MDOC policy mandates that if a prison official “has knowledge” that a prisoner engaged in threatening behavior, the prisoner “shall” be charged with a misconduct violation. MDOC Policy Directive 03.03.105 ¶ D (eff. Apr. 9, 2012). The Hearing Officer specifically found that Plaintiff made the various threatening comments quoted above which expressed “an intent to injure or physically abuse staff.” Thus, Defendant was obligated to charge Plaintiff with a misconduct violation.

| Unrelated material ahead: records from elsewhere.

/-! ### accept -/

@[simp] theorem accept_prm (op : BitVec 4) (a0 a1 a2 : Byte) (s : State) :
    (accept op a0 a1 a2 s).prm = s.prm := rfl
@[simp] theorem accept_pm (op : BitVec 4) (a0 a1 a2 : Byte) (s : State) :
    (accept op a0 a1 a2 s).pm = s.pm := rfl
@[simp] theorem accept_mapValid (op : BitVec 4) (a0 a1 a2 : Byte) (s : State) :
    (accept op a0 a1 a2 s).mapValid = s.mapValid := rfl
@[simp] theorem accept_blPol (op : BitVec 4) (a0 a1 a2 : Byte) (s : State) :
    (accept op a0 a1 a2 s).blPol = s.blPol := rfl
@[simp] theorem accept_devAddr (op : BitVec 4) (a0 a1 a2 : Byte) (s : State) :
    (accept op a0 a1 a2 s).devAddr = s.devAddr := rfl
@[simp] theorem accept_op (op : BitVec 4) (a0 a1 a2 : Byte) (s : State) :
    (accept op a0 a1 a2 s).op = op := rfl
@[simp] theorem accept_a0 (op : BitVec 4) (a0 a1 a2 : Byte) (s : State) :
    (accept op a0 a1 a2 s).a0 = a0 := rfl
@[simp] theorem accept_a1 (op : BitVec 4) (a0 a1 a2 : Byte) (s : State) :
    (accept op a0 a1 a2 s).a1 = a1 := rfl
@[simp] theorem accept_a2 (op : BitVec 4) (a0 a1 a2 : Byte) (s : State) :
    (accept op a0 a1 a2 s).a2 = a2 := rfl
@[simp] theorem accept_val (op : BitVec 4) (a0 a1 a2 : Byte) (s : State) :
    (accept op a0 a1 a2 s).val = s.val := rfl
@[simp] theorem accept_rs (op : BitVec 4) (a0 a1 a2 : Byte) (s : State) :
    (accept op a0 a1 a2 s).rs = s.rs := rfl
@[simp] theorem accept_rw (op : BitVec 4) (a0 a1 a2 : Byte) (s : State) :
    (accept op a0 a1 a2 s).rw = s.rw := rfl
@[simp] theorem accept_len (op : BitVec 4) (a0 a1 a2 : Byte) (s : State) :
    (accept op a0 a1 a2 s).len = s.len := rfl
@[simp] theorem accept_word (op : BitVec 4) (a0 a1 a2 : Byte) (s : State) :
    (accept op a0 a1 a2 s).word = s.word := rfl
@[simp] theorem accept_rdHi (op : BitVec 4) (a0 a1 a2 : Byte) (s : State) :
    (accept op a0 a1 a2 s).rdHi = s.rdHi := rfl
@[simp] theorem accept_rdLo (op : BitVec 4) (a0 a1 a2 : Byte) (s : State) :
    (accept op a0 a1 a2 s).rdLo = s.rdLo := rfl
@[simp] theorem accept_status (op : BitVec 4) (a0 a1 a2 : Byte) (s : State) :
    (accept op a0 a1 a2 s).status = s.status := rfl
@[simp] theorem accept_rdata (op : BitVec 4) (a0 a1 a2 : Byte) (s : State) :
    (accept op a0 a1 a2 s).rdata = s.rdata := rfl
@[simp] theorem accept_cols (op : BitVec 4) (a0 a1 a2 : Byte) (s : State) :
    (accept op a0 a1 a2 s).cols = s.cols := rfl
@[simp] theorem accept_rows (op : BitVec 4) (a0 a1 a2 : Byte) (s : State) :
    (accept op a0 a1 a2 s).rows = s.rows := rfl
@[simp] theorem accept_font (op : BitVec 4) (a0 a1 a2 : Byte) (s : State) :
    (accept op a0 a1 a2 s).font = s.font := rfl
@[simp] theorem accept_dispOn (op : BitVec 4) (a0 a1 a2 : Byte) (s : State) :
    (accept op a0 a1 a2 s).dispOn = s.dispOn := rfl
@[simp] theorem accept_curOn (op : BitVec 4) (a0 a1 a2 : Byte) (s : State) :
    (accept op a0 a1 a2 s).curOn = s.curOn := rfl
@[simp] theorem accept_blinkOn (op : BitVec 4) (a0 a1 a2 : Byte) (s : State) :
    (accept op a0 a1 a2 s).blinkOn = s.blinkOn := rfl
@[simp] theorem accept_entryLtr (op : BitVec 4) (a0 a1 a2 : Byte) (s : State) :
    (accept op a0 a1 a2 s).entryLtr = s.entryLtr := rfl
@[simp] theorem accept_autoscroll (op : BitVec 4) (a0 a1 a2 : Byte) (s : State) :
    (accept op a0 a1 a2 s).autoscroll = s.autoscroll := rfl
@[simp] theorem accept_blOn (op : BitVec 4) (a0 a1 a2 : Byte) (s : State) :
    (accept op a0 a1 a2 s).blOn = s.blOn := rfl
@[simp] theorem accept_initOk (op : BitVec 4) (a0 a1 a2 : Byte) (s : State) :
    (accept op a0 a1 a2 s).initOk = s.initOk := rfl
@[simp] theorem accept_top (op : BitVec 4) (a0 a1 a2 : Byte) (s : State) :
    (accept op a0 a1 a2 s).top = .busy := rfl
@[simp] theorem accept_seq (op : BitVec 4) (a0 a1 a2 : Byte) (s : State) :
    (accept op a0 a1 a2 s).seq = s.seq := rfl
@[simp] theorem accept_npd (op : BitVec 4) (a0 a1 a2 : Byte) (s : State) :
    (accept op a0 a1 a2 s).npd = s.npd := rfl
@[simp] theorem accept_rspValid (op : BitVec 4) (a0 a1 a2 : Byte) (s : State) :
    (accept op a0 a1 a2 s).rspValid = false := rfl
@[simp] theorem accept_req (op : BitVec 4) (a0 a1 a2 : Byte) (s : State) :
    (accept op a0 a1 a2 s).req = s.req := rfl
@[simp] theorem accept_bus (op : BitVec 4) (a0 a1 a2 : Byte) (s : State) :
    (accept op a0 a1 a2 s).bus = s.bus := rfl
@[simp] theorem accept_ctl (op : BitVec 4) (a0 a1 a2 : Byte) (s : State) :
    (accept op a0 a1 a2 s).ctl = s.ctl := rfl
@[simp] theorem accept_hostIn (op : BitVec 4) (a0 a1 a2 : Byte) (s : State) :
    (accept op a0 a1 a2 s).hostIn = s.hostIn := rfl
@[simp] theorem accept_tpIn (op : BitVec 4) (a0 a1 a2 : Byte) (s : State) :
    (accept op a0 a1 a2 s).tpIn = s.tpIn := rfl
@[simp] theorem accept_dlIn (op : BitVec 4) (a0 a1 a2 : Byte) (s : State) :
    (accept op a0 a1 a2 s).dlIn = s.dlIn := rfl
@[simp] theorem accept_trace (op : BitVec 4) (a0 a1 a2 : Byte) (s : State) :
    (accept op a0 a1 a2 s).trace = s.trace := rfl
@[simp] theorem accept_layerOut (op : BitVec 4) (a0 a1 a2 : Byte) (s : State) :
    (accept op a0 a1 a2 s).layerOut = s.layerOut := rfl
@[simp] theorem accept_free (op : BitVec 4) (a0 a1 a2 : Byte) (s : State) :
    (accept op a0 a1 a2 s).free = s.free := rfl
@[simp] theorem encWord_accept (op : BitVec 4) (a0 a1 a2 : Byte) (s : State) (rs' rw' e : Bool) (n' : Nibble) :
    encWord (accept op a0 a1 a2 s) rs' rw' e n' = encWord s rs' rw' e n' := rfl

Defendant Allen has also submitted an affidavit in which he asserts that he charged Plaintiff with threatening behavior because Plaintiff was “yelling threats at him” which “is a violation of MDOC rules.” (ECF No. 45-6, PageID.356). Plaintiff has presented no evidence suggesting that he was charged with a misconduct violation for any other reason. Thus, Defendant has established that his actions were motivated by Plaintiff's improper behavior and MDOC Policy rather than any protected activity in which Plaintiff may have been engaged. Thus, Plaintiff cannot establish the requisite causation element of his claim.
CONCLUSION
For the reasons articulated herein, the undersigned recommends that Defendant's Motion for Summary Judgment (ECF No. 44) be granted and this matter terminated. For the same reasons the undersigned makes this recommendation, the undersigned finds that an appeal of such would be frivolous. Coppedge v. United States, 369 U.S. 438, 445 (1962). Accordingly, the undersigned further recommends that an appeal of this matter by Plaintiff would not be in good faith.
OBJECTIONS to this Report and Recommendation must be filed with the Clerk of Court within fourteen days of the date of service of this notice. 28 U.S.C. § 636(b)(1)(C). Failure to file objections within the specified time waives the right to appeal the District Court's order. See Thomas v. Arn, 474 U.S. 140 (1985); United States v. Walters, 638 F.2d 947 (6th Cir.1981).